Have you thought about teaching him unsubscribe, or is he too high on the food 
chain to learn something like that?

\\Steve//

From: Brown, Larry [mailto:larry.br...@dplinc.com]
Sent: Thursday, July 22, 2010 9:35 AM
To: MS-Exchange Admin Issues
Subject: RE: Exchange 2007 Spam Filtering

Well, I have yet to find a message in his Junk email folder (he moves it there, 
and has about 500 addresses in his blocked senders list) that hasn't gone 
through our Edge transport according to the Header info.

I have figured out that about 50% of what he gets are trade related 
'newsletters' and 'news-bulletins'.  He has either signed up for them and 
forgotten, or someone has signed him up without his knowledge.   I could see 
someone signing him up as a form of aggravation since he is an executive that 
has been here for a long time.   Since we are a publicly traded company, 
guessing or finding his address isn't that hard.

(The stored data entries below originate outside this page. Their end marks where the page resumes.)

-- ==== Sys2Proof/Certificates/Slice0/Obligations.lean ====
section
/-!
DEFINITION. The statements about the machine, for the provers.
-/
section
open Sys2Proof Sys2Proof.Machine Sys2Proof.Claims

/-! ### Scalar instructions (05) -/

/-- 05 R117, R120 to R122: an integer register form that no check stops issues, and its one result is readable L cycles
later (02 R40); nothing else changes but what every issue changes. -/
def Obligations.IntegerRegisterResults : Prop :=
  ∀ (i : Instr) (s : State) (r : TRef) (t : Thread) (w : Row), registerRow t i = some w → w.c.hasTrip = false →
    s.clearToIssue r t w.c w.u = true → exec i s = .next ((s.retire r w.c).fly r w.lat w.out 0 (sigOf w.c t))

/-- 05 R123, R124, R129, and PCA of R130: the same for the immediate and the pair forms. -/
def Obligations.ImmediateAndPairResults : Prop :=
  ∀ (i : Instr) (s : State) (r : TRef) (t : Thread) (w : Row), immediateRow t i = some w → w.c.hasTrip = false →
    s.clearToIssue r t w.c w.u = true → exec i s = .next ((s.retire r w.c).fly r w.lat w.out 0 (sigOf w.c t))

/-- 05 R119: a division by zero traps INT_DIV0 precisely with the dividend in TVAL; any other writes its quotient or
remainder after 18 cycles. -/
def Obligations.DivisionResults : Prop :=
  ∀ (i : Instr) (s : State) (r : TRef) (t : Thread) (ra rb : Reg) (w : Row), divisionRow t i = some (ra, rb, w) →
    w.c.hasTrip = false → s.clearToIssue r t w.c w.u = true →
    (t.reg rb = 0 →
      exec i s = .next (s.takeTrap r { cause := 0x20, tpc := t.pc, tval := (t.reg ra).setWidth 64, tinst := s.iword })) ∧
    (t.reg rb ≠ 0 → exec i s = .next ((s.retire r w.c).fly r w.lat w.out 0 (sigOf w.c t)))

/-- 05 R125 to R128: an FP instruction while SEN is zero, or one that R128 does not hold, writes its result after L cycles and ORs its
exceptions into SFLG then. 05 R128: while SEN is not zero, the thread of FADD, FSUB, FMUL, FFMA, FRCP, FRSQ or FCVT is held until the
instruction completes, L cycles on: with its writeback if no exception that it raises is enabled, and else with its trap, whose cause is
the lowest exception raised and enabled, TVAL the operands a and b (b is 0 where the form reads one source: log 58) and TAUX the result and
every exception raised. 04 R98, R100, R103 to R106: the result and the exceptions are those that `computes` gives over the rationals (the
underflow of an inexact result that rounds to zero is the model's reading: log 50). -/
def Obligations.FloatingPointResults : Prop :=
  (∀ (i : Instr) (s : State) (r : TRef) (t : Thread) (w : FpRow), fpRow t i = some w → w.c.hasTrip = false →
     s.clearToIssue r t w.c { reads := w.reads, writes := [w.rd] } = true → w.holds = false ∨ fpSEN t.fpctl = 0 →
     exec i s = .next ((s.retire r w.c).fly r w.lat [(w.rd, w.v)] w.x (sigOf w.c t))) ∧
  (∀ (i : Instr) (s : State) (r : TRef) (t : Thread) (w : FpRow), fpRow t i = some w → w.c.hasTrip = false →
     s.clearToIssue r t w.c { reads := w.reads, writes := [w.rd] } = true → w.holds = true → fpSEN t.fpctl ≠ 0 →
     ∃ s', exec i s = .next s' ∧ FpHeld s s' r t i w w.v w.x) ∧
  (∀ (i : Instr) (t : Thread) (w : FpRow), fpRow t i = some w → computes t i w.v w.x)

/-- 05 R130 to R133: a transfer whose target may be entered, or that is not taken, moves the pc, writes its link or its counter, and
holds the thread for two cycles when it is taken. A call must be the last word of its block. 03 R69; 05 R131: a taken transfer to a
place that is no header traps BAD_TARGET at the transfer, with the target in TVAL; a call that is not the last word of its block does so
first, with the return address. 18 R377: where the target's page is not resident the check waits for it, and the thread is evicted. -/
def Obligations.Transfers : Prop :=
  (∀ (i : Instr) (s : State) (r : TRef) (t : Thread) (j : JumpRow), jumpRow t i = some j → j.c.hasTrip = false →
     s.clearToIssue r t j.c j.u = true → (j.call = true → t.lastInBlock j.c = true) →
     (j.taken = true → s.badTarget r.l j.target = false ∧ s.targetAway r.l j.target = false) →
     exec i s = .next (completed (landed s r j) r t j.c j.out)) ∧
  (∀ (i : Instr) (s : State) (r : TRef) (t : Thread) (j : JumpRow), jumpRow t i = some j → j.c.hasTrip = false →
     s.clearToIssue r t j.c j.u = true →
     (j.call = true → t.lastInBlock j.c = false →
       exec i s = .next (s.takeTrap r { cause := 0x05, tpc := t.pc, tval := linkOf t j.c, tinst := s.iword })) ∧
     ((j.call = true → t.lastInBlock j.c = true) → j.taken = true → s.badTarget r.l j.target = true →
       exec i s = .next (s.takeTrap r { cause := 0x05, tpc := t.pc, tval := j.target, tinst := s.iword })) ∧
     ((j.call = true → t.lastInBlock j.c = true) → j.taken = true → s.badTarget r.l j.target = false →
       s.targetAway r.l j.target = true → exec i s = .next (s.fetchAway r j.target)))
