-- ==== Sys2Proof/Laws/State.lean ====
section
/-!
SUPPORT. What each update of State and of Thread leaves in each field: one lemma per field per update, true by the definition; and
what the tables answer after an update.
-/
namespace Sys2Proof.Machine

/-! ### State.setThread -/

@[simp] theorem State.setThread_cycle (s : State) (r : TRef) (t : Thread) : (s.setThread r t).cycle = s.cycle := rfl
@[simp] theorem State.setThread_cur (s : State) (r : TRef) (t : Thread) : (s.setThread r t).cur = s.cur := rfl
@[simp] theorem State.setThread_iword (s : State) (r : TRef) (t : Thread) : (s.setThread r t).iword = s.iword := rfl
@[simp] theorem State.setThread_input (s : State) (r : TRef) (t : Thread) : (s.setThread r t).input = s.input := rfl
@[simp] theorem State.setThread_inputs (s : State) (r : TRef) (t : Thread) : (s.setThread r t).inputs = s.inputs := rfl
@[simp] theorem State.setThread_agenda (s : State) (r : TRef) (t : Thread) : (s.setThread r t).agenda = s.agenda := rfl
@[simp] theorem State.setThread_nextId (s : State) (r : TRef) (t : Thread) : (s.setThread r t).nextId = s.nextId := rfl
@[simp] theorem State.setThread_fresh (s : State) (r : TRef) (t : Thread) : (s.setThread r t).fresh = s.fresh := rfl
@[simp] theorem State.setThread_ops (s : State) (r : TRef) (t : Thread) : (s.setThread r t).ops = s.ops := rfl
@[simp] theorem State.setThread_threads (s : State) (r : TRef) (t : Thread) : (s.setThread r t).threads = s.threads.set r t := rfl
@[simp] theorem State.setThread_vtiles (s : State) (r : TRef) (t : Thread) : (s.setThread r t).vtiles = s.vtiles := rfl
@[simp] theorem State.setThread_lanes (s : State) (r : TRef) (t : Thread) : (s.setThread r t).lanes = s.lanes := rfl
@[simp] theorem State.setThread_launches (s : State) (r : TRef) (t : Thread) : (s.setThread r t).launches = s.launches := rfl
@[simp] theorem State.setThread_nextLaunch (s : State) (r : TRef) (t : Thread) : (s.setThread r t).nextLaunch = s.nextLaunch := rfl
@[simp] theorem State.setThread_hbm (s : State) (r : TRef) (t : Thread) : (s.setThread r t).hbm = s.hbm := rfl
@[simp] theorem State.setThread_hbmPoison (s : State) (r : TRef) (t : Thread) : (s.setThread r t).hbmPoison = s.hbmPoison := rfl
@[simp] theorem State.setThread_hbmFlips (s : State) (r : TRef) (t : Thread) : (s.setThread r t).hbmFlips = s.hbmFlips := rfl
@[simp] theorem State.setThread_hist (s : State) (r : TRef) (t : Thread) : (s.setThread r t).hist = s.hist := rfl
@[simp] theorem State.setThread_marks (s : State) (r : TRef) (t : Thread) : (s.setThread r t).marks = s.marks := rfl
@[simp] theorem State.setThread_trigs (s : State) (r : TRef) (t : Thread) : (s.setThread r t).trigs = s.trigs := rfl
@[simp] theorem State.setThread_ws (s : State) (r : TRef) (t : Thread) : (s.setThread r t).ws = s.ws := rfl
@[simp] theorem State.setThread_wsPoison (s : State) (r : TRef) (t : Thread) : (s.setThread r t).wsPoison = s.wsPoison := rfl
@[simp] theorem State.setThread_wsFlips (s : State) (r : TRef) (t : Thread) : (s.setThread r t).wsFlips = s.wsFlips := rfl
@[simp] theorem State.setThread_pages (s : State) (r : TRef) (t : Thread) : (s.setThread r t).pages = s.pages := rfl
@[simp] theorem State.setThread_tlb (s : State) (r : TRef) (t : Thread) : (s.setThread r t).tlb = s.tlb := rfl
@[simp] theorem State.setThread_walks (s : State) (r : TRef) (t : Thread) : (s.setThread r t).walks = s.walks := rfl
@[simp] theorem State.setThread_missArea (s : State) (r : TRef) (t : Thread) : (s.setThread r t).missArea = s.missArea := rfl
@[simp] theorem State.setThread_moves (s : State) (r : TRef) (t : Thread) : (s.setThread r t).moves = s.moves := rfl
@[simp] theorem State.setThread_fields (s : State) (r : TRef) (t : Thread) : (s.setThread r t).fields = s.fields := rfl
@[simp] theorem State.setThread_stackTemp (s : State) (r : TRef) (t : Thread) : (s.setThread r t).stackTemp = s.stackTemp := rfl
@[simp] theorem State.setThread_votes (s : State) (r : TRef) (t : Thread) : (s.setThread r t).votes = s.votes := rfl
@[simp] theorem State.setThread_pools (s : State) (r : TRef) (t : Thread) : (s.setThread r t).pools = s.pools := rfl
@[simp] theorem State.setThread_vds (s : State) (r : TRef) (t : Thread) : (s.setThread r t).vds = s.vds := rfl
@[simp] theorem State.setThread_netctl (s : State) (r : TRef) (t : Thread) : (s.setThread r t).netctl = s.netctl := rfl
@[simp] theorem State.setThread_modid (s : State) (r : TRef) (t : Thread) : (s.setThread r t).modid = s.modid := rfl
@[simp] theorem State.setThread_injallow (s : State) (r : TRef) (t : Thread) : (s.setThread r t).injallow = s.injallow := rfl
@[simp] theorem State.setThread_cmd (s : State) (r : TRef) (t : Thread) : (s.setThread r t).cmd = s.cmd := rfl
@[simp] theorem State.setThread_cmdstat (s : State) (r : TRef) (t : Thread) : (s.setThread r t).cmdstat = s.cmdstat := rfl
@[simp] theorem State.setThread_cmdWait (s : State) (r : TRef) (t : Thread) : (s.setThread r t).cmdWait = s.cmdWait := rfl
@[simp] theorem State.setThread_bootStep (s : State) (r : TRef) (t : Thread) : (s.setThread r t).bootStep = s.bootStep := rfl
@[simp] theorem State.setThread_bootState (s : State) (r : TRef) (t : Thread) : (s.setThread r t).bootState = s.bootState := rfl
@[simp] theorem State.setThread_route (s : State) (r : TRef) (t : Thread) : (s.setThread r t).route = s.route := rfl
@[simp] theorem State.setThread_dbgcert (s : State) (r : TRef) (t : Thread) : (s.setThread r t).dbgcert = s.dbgcert := rfl
@[simp] theorem State.setThread_linkUp (s : State) (r : TRef) (t : Thread) : (s.setThread r t).linkUp = s.linkUp := rfl
@[simp] theorem State.setThread_primary (s : State) (r : TRef) (t : Thread) : (s.setThread r t).primary = s.primary := rfl
@[simp] theorem State.setThread_portsDown (s : State) (r : TRef) (t : Thread) : (s.setThread r t).portsDown = s.portsDown := rfl
@[simp] theorem State.setThread_linkQueue (s : State) (r : TRef) (t : Thread) : (s.setThread r t).linkQueue = s.linkQueue := rfl
@[simp] theorem State.setThread_msix (s : State) (r : TRef) (t : Thread) : (s.setThread r t).msix = s.msix := rfl
@[simp] theorem State.setThread_msixOut (s : State) (r : TRef) (t : Thread) : (s.setThread r t).msixOut = s.msixOut := rfl
@[simp] theorem State.setThread_ports (s : State) (r : TRef) (t : Thread) : (s.setThread r t).ports = s.ports := rfl
@[simp] theorem State.setThread_sessions (s : State) (r : TRef) (t : Thread) : (s.setThread r t).sessions = s.sessions := rfl
@[simp] theorem State.setThread_errlog (s : State) (r : TRef) (t : Thread) : (s.setThread r t).errlog = s.errlog := rfl
@[simp] theorem State.setThread_errSeq (s : State) (r : TRef) (t : Thread) : (s.setThread r t).errSeq = s.errSeq := rfl
@[simp] theorem State.setThread_mordA (s : State) (r : TRef) (t : Thread) : (s.setThread r t).mordA = s.mordA := rfl
@[simp] theorem State.setThread_mordB (s : State) (r : TRef) (t : Thread) : (s.setThread r t).mordB = s.mordB := rfl
@[simp] theorem State.setThread_epoch (s : State) (r : TRef) (t : Thread) : (s.setThread r t).epoch = s.epoch := rfl
@[simp] theorem State.setThread_bootEpochDone (s : State) (r : TRef) (t : Thread) : (s.setThread r t).bootEpochDone = s.bootEpochDone := rfl
@[simp] theorem State.setThread_tileState (s : State) (r : TRef) (t : Thread) : (s.setThread r t).tileState = s.tileState := rfl
@[simp] theorem State.setThread_bankOut (s : State) (r : TRef) (t : Thread) : (s.setThread r t).bankOut = s.bankOut := rfl
@[simp] theorem State.setThread_pcgOut (s : State) (r : TRef) (t : Thread) : (s.setThread r t).pcgOut = s.pcgOut := rfl
@[simp] theorem State.setThread_sliceOut (s : State) (r : TRef) (t : Thread) : (s.setThread r t).sliceOut = s.sliceOut := rfl
@[simp] theorem State.setThread_rowsOut (s : State) (r : TRef) (t : Thread) : (s.setThread r t).rowsOut = s.rowsOut := rfl
@[simp] theorem State.setThread_budgetOut (s : State) (r : TRef) (t : Thread) : (s.setThread r t).budgetOut = s.budgetOut := rfl
@[simp] theorem State.setThread_corrected (s : State) (r : TRef) (t : Thread) : (s.setThread r t).corrected = s.corrected := rfl
@[simp] theorem State.setThread_numberOut (s : State) (r : TRef) (t : Thread) : (s.setThread r t).numberOut = s.numberOut := rfl
@[simp] theorem State.setThread_detours (s : State) (r : TRef) (t : Thread) : (s.setThread r t).detours = s.detours := rfl
@[simp] theorem State.setThread_idKey (s : State) (r : TRef) (t : Thread) : (s.setThread r t).idKey = s.idKey := rfl
@[simp] theorem State.setThread_idCert (s : State) (r : TRef) (t : Thread) : (s.setThread r t).idCert = s.idCert := rfl
@[simp] theorem State.setThread_hostOut (s : State) (r : TRef) (t : Thread) : (s.setThread r t).hostOut = s.hostOut := rfl
@[simp] theorem State.setThread_spdmError (s : State) (r : TRef) (t : Thread) : (s.setThread r t).spdmError = s.spdmError := rfl
@[simp] theorem State.setThread_shipped (s : State) (r : TRef) (t : Thread) : (s.setThread r t).shipped = s.shipped := rfl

And he refuses to discuss changing his email address. <sigh>

FYI, adding b.barracudacentral.org<http://b.barracudacentral.org> to the other 
three RBL's we were already using,
                Zen.spamhaus.org
                Bl.spamcop.net
                Combined.njable.org
Has dropped the amount of SPAM delivered to our quarantine folder by about 50%, 
and to his mailbox by 20%.  There has only been one full day to check, but its 
apparent already that it has helped a great deal.


Larry

From: Jeff Brown [mailto:2jbr...@gmail.com]
Sent: Wednesday, July 21, 2010 10:24 AM
To: MS-Exchange Admin Issues
Subject: Re: Exchange 2007 Spam Filtering

It looks like you know what you are doing and have done more work to stop spam 
than a lot of guys.  With ZEROS getting through have you verified, as MBS 
suggested at the start of this thread, that in fact these messages are going 
through your edge servers?  This looks like what you get when SPAM finds its 
way directly through a secondary MX pointer that may not be filtered on the 
same level....
On Tue, Jul 20, 2010 at 10:16 PM, Kurt Buff 
<kurt.b...@gmail.com<mailto:kurt.b...@gmail.com>> wrote:
My RBL of choice is zen.spamhaus.org<http://zen.spamhaus.org>

But, it's running on a Maia Mailguard box. Cost was hardware and time.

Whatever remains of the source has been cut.